▶ **Records supplied**
-- ==== Sys2Proof/Certificates/Slice0/Obligations.lean ====
section
/-! DEFINITION. The statements about WPPM-CORE, from the numbered rules of spec/. Each docstring names the rule, or
says that the statement is derived, the spec's own inference, or the model's choice. -/

open Sys2Proof Sys2Proof.Machine

/-! ### Event words -/

/-- Derived (30_encoding.md sections 1 and 2): every well-formed operation, with every operand value, is what its
event word decodes to. -/
def Obligations.DecodeOfEncodeIsTheOperation : Prop :=
  ∀ (nCh : Nat) (i : Instr), i.WellFormed nCh → decodeWord nCh (encode i) = .ok i

/-- Derived (30_encoding.md sections 1 to 3): a word the decoder accepts is the word of the operation it reads, and
that operation is well formed; no word bit is ignored. -/
def Obligations.DecodedWordIsTheEncoding : Prop :=
  ∀ (nCh : Nat) (w : EventWord) (i : Instr), decodeWord nCh w = .ok i → encode i = w ∧ i.WellFormed nCh

/-- R73: the nine rows, and a word is a row's operation exactly when `w & mask = match` (with an index operand, where
the row has one, below the number of channels, R74(c)). -/
def Obligations.DecoderAgreesWithOpcodeTable : Prop :=
  Opcode.all.map (fun o => (o.mnemonic, o.code, o.format, o.role?, o.mask, o.pattern)) =
    [("DEC_EDGE", 0x10, .t, some .tx, 0xFFFFFFFF00000000, 0x1000000000000000),
     ("SRC_CHK", 0x11, .t, some .tx, 0xFFFFFFFF00000000, 0x1100000000000000),
     ("SRC_LD", 0x12, .i, some .tx, 0xFF00FFFF00000000, 0x1200000000000000),
     ("SRC_SEND", 0x13, .t, some .tx, 0xFFFFFFFF00000000, 0x1300000000000000),
     ("RX_HDR", 0x20, .l, some .rx, 0xFFFF000000000000, 0x2000000000000000),
     ("RX_ST", 0x21, .s, some .rx, 0xFF00000000000000, 0x2100000000000000),
     ("SNK_TICK", 0x22, .t, some .rx, 0xFFFFFFFF00000000, 0x2200000000000000),
     ("ENC_FIRE", 0x23, .t, some .rx, 0xFFFFFFFF00000000, 0x2300000000000000),
     ("RESET", 0xF0, .t, none, 0xFFFFFFFF00000000, 0xF000000000000000)] ∧
  (∀ o : Opcode, o ∈ Opcode.all) ∧
  ∀ (nCh : Nat) (w : EventWord) (o : Opcode),
    (∃ i, decodeWord nCh w = .ok i ∧ i.opcode = o) ↔
      (w &&& o.mask = o.pattern ∧
        (o.format = .i ∨ o.format = .s → ((w >>> 48).setWidth 8).toNat < nCh))

/-- R74: a word is refused exactly when one of the four reasons holds of it, and for a reason that holds. -/
def Obligations.RefusedWordsAreThoseOfTheFourReasons : Prop :=
  ∀ (nCh : Nat) (r : Role) (w : EventWord),
    ((∃ why, decodeFor nCh r w = .error why) ↔ ∃ why, ReasonHolds nCh r w why) ∧
    ∀ why, decodeFor nCh r w = .error why → ReasonHolds nCh r w why

/-- R70: an event word is `op`, `a`, `v`, `t` at bits 63:56, 55:48, 47:32 and 31:0. -/
def Obligations.EventWordLayout : Prop :=
  (∀ w : EventWord,
    (opField w).toNat = w.toNat / 2 ^ 56 ∧ (aField w).toNat = w.toNat / 2 ^ 48 % 2 ^ 8 ∧
    (vField w).toNat = w.toNat / 2 ^ 32 % 2 ^ 16 ∧ (tField w).toNat = w.toNat % 2 ^ 32) ∧
  ∀ i : Instr,
    (encode i).toNat =
      i.opcode.code.toNat * 2 ^ 56 + i.aOperand.toNat * 2 ^ 48 + i.vOperand.toNat * 2 ^ 32 + i.time.toNat

/-- R83: a trace is serialised with each word as 8 bytes, least significant byte first, words in order, nothing
between them; and the bytes give the trace back. -/
def Obligations.SerialisedTraceReadsBack : Prop :=
  (∀ (w : EventWord) (ws : List EventWord),
    serialise (w :: ws) = (List.range 8).map (fun k => (w >>> (8 * k)).setWidth 8) ++ serialise ws) ∧
  serialise [] = [] ∧
  ∀ ws : List EventWord, deserialise (serialise ws) = some ws

/-- Derived from words written out in 96_test_vectors_2.md V11: sample words of every format. -/
def Obligations.SampleWordsDecode : Prop :=
  decodeFor 8 .tx 0x1000000000005CEC = .ok (.decEdge 23788) ∧
  decodeFor 8 .tx 0x1207000000000064 = .ok (.srcLd 100 7) ∧
  decodeFor 8 .rx 0x21010BB800001388 = .ok (.rxSt 5000 1 3000) ∧
  decodeFor 8 .rx 0x2000001000001388 = .ok (.rxHdr 5000 16) ∧
  decodeFor 8 .rx 0xF0000000FFFFFC18 = .ok (.reset 4294966296) ∧
  decodeFor 8 .tx 0x1208000000000064 = .error .badIndex ∧
  decodeFor 8 .tx 0x2300000000000000 = .error .wrongRole

/-- Derived (30_encoding.md section 4): every operation printed in the syntax of R76 is read back as itself. -/
def Obligations.PrintedOperationReadsBack : Prop :=
  ∀ i : Instr, readLine (instrText i) = some (.op i)

/-! ### The step -/

/-- Derived (30_encoding.md sections 1 and 4): when the next event word decodes to an operation of this instance that
a well-formed trace may have here, the step is `exec` of it on the state with that word consumed, its time
remembered, and the payload window moved on. -/
def Obligations.StepRunsDecodedOperation : Prop :=
  ∀ (s : State) (w : EventWord) (rest : List EventWord) (i : Instr) (window : Option Index),
    Legal s.params → s.pending = w :: rest → decodeFor s.params.nCh s.role w = .ok i →
    s.monitor.started = true → (i.time - s.monitor.now).toNat < 2 ^ 31 →
    (∀ n, s.node = .rx n → i.time = n.tmrDeadline ∨ 2 ^ 31 ≤ (i.time - n.tmrDeadline).toNat) →
    nextWindow s.params s.monitor.window i = some window →
    step s = exec i { s with pending := rest, monitor := { started := true, now := i.time, window := window } }

/-- Derived (30_encoding.md section 4, R81(a); 10_state.md section 7): before the first RESET only RESET is run, in
any state of the registers, and it is run whatever its time. -/
def Obligations.FirstOperationIsReset : Prop :=
  ∀ (s : State) (w : EventWord) (rest : List EventWord) (i : Instr),
    Legal s.params → s.pending = w :: rest → decodeFor s.params.nCh s.role w = .ok i → s.monitor.started = false →
    ((∀ t, i ≠ .reset t) → step s = .refused .firstIsReset) ∧
    (∀ t, i = .reset t →
      step s = exec (.reset t) { s with pending := rest, monitor := { started := true, now := t, window := none } } ∧
      ∃ s', step s = .next s' ∧ s'.Inv)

▶ **Try it**
Only one stretch of the records above is wanted: the lines between the one holding "decodeFor 8 .tx 0x2300000000000000" and the one holding "The step -/", inclusive, reproduced exactly.

▶ **Reply**
  decodeFor 8 .tx 0x2300000000000000 = .error .wrongRole

/-- Derived (30_encoding.md section 4): every operation printed in the syntax of R76 is read back as itself. -/
def Obligations.PrintedOperationReadsBack : Prop :=
  ∀ i : Instr, readLine (instrText i) = some (.op i)

/-! ### The step -/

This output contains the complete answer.